Your answer must be every line of the data that holds the string "polynomial".

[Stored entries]
★ ★ ★ ★ ★ ★ ★

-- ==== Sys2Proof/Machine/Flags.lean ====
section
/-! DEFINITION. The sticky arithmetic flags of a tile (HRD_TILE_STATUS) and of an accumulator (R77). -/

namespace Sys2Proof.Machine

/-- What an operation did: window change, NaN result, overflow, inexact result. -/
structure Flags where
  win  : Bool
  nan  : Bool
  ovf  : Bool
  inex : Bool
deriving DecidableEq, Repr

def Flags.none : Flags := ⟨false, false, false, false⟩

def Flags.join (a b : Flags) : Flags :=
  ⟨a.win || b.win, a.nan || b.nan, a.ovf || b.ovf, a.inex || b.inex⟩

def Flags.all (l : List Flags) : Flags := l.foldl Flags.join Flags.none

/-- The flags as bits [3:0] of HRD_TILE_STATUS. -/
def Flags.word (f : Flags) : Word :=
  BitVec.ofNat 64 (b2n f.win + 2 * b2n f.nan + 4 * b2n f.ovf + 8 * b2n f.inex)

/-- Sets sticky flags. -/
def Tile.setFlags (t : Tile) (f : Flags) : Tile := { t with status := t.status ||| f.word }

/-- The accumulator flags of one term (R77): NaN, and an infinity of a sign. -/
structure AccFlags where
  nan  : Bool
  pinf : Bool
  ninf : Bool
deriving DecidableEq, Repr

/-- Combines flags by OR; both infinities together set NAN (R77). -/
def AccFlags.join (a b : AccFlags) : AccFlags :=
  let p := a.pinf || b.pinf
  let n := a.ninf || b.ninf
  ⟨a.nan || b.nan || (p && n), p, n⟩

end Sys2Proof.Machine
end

★ ★ ★ ★ ★ ★ ★

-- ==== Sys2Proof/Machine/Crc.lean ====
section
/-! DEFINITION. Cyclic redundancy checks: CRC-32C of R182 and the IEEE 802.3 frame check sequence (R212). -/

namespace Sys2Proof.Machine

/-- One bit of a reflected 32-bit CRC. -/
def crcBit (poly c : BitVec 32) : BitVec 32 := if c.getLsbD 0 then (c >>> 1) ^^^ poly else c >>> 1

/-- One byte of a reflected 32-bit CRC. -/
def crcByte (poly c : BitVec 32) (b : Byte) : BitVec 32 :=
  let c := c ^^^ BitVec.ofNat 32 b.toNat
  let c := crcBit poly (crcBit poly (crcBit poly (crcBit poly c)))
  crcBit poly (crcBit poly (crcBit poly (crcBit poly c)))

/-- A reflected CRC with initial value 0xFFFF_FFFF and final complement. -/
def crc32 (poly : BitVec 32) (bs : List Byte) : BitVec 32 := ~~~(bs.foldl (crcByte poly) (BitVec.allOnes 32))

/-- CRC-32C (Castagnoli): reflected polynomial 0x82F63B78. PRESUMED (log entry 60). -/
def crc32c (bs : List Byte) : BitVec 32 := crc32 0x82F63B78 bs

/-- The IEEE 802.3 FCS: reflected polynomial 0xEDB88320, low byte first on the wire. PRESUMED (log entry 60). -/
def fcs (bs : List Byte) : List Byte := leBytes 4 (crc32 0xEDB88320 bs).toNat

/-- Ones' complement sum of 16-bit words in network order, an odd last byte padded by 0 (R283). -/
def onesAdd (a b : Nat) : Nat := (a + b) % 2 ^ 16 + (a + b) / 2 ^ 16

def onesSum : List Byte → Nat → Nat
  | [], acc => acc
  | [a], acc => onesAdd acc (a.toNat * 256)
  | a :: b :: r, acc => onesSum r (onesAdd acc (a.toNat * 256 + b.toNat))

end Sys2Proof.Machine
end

★ ★ ★ ★ ★ ★ ★

### [TASK RESPONSE]
/-- CRC-32C (Castagnoli): reflected polynomial 0x82F63B78. PRESUMED (log entry 60). -/
/-- The IEEE 802.3 FCS: reflected polynomial 0xEDB88320, low byte first on the wire. PRESUMED (log entry 60). -/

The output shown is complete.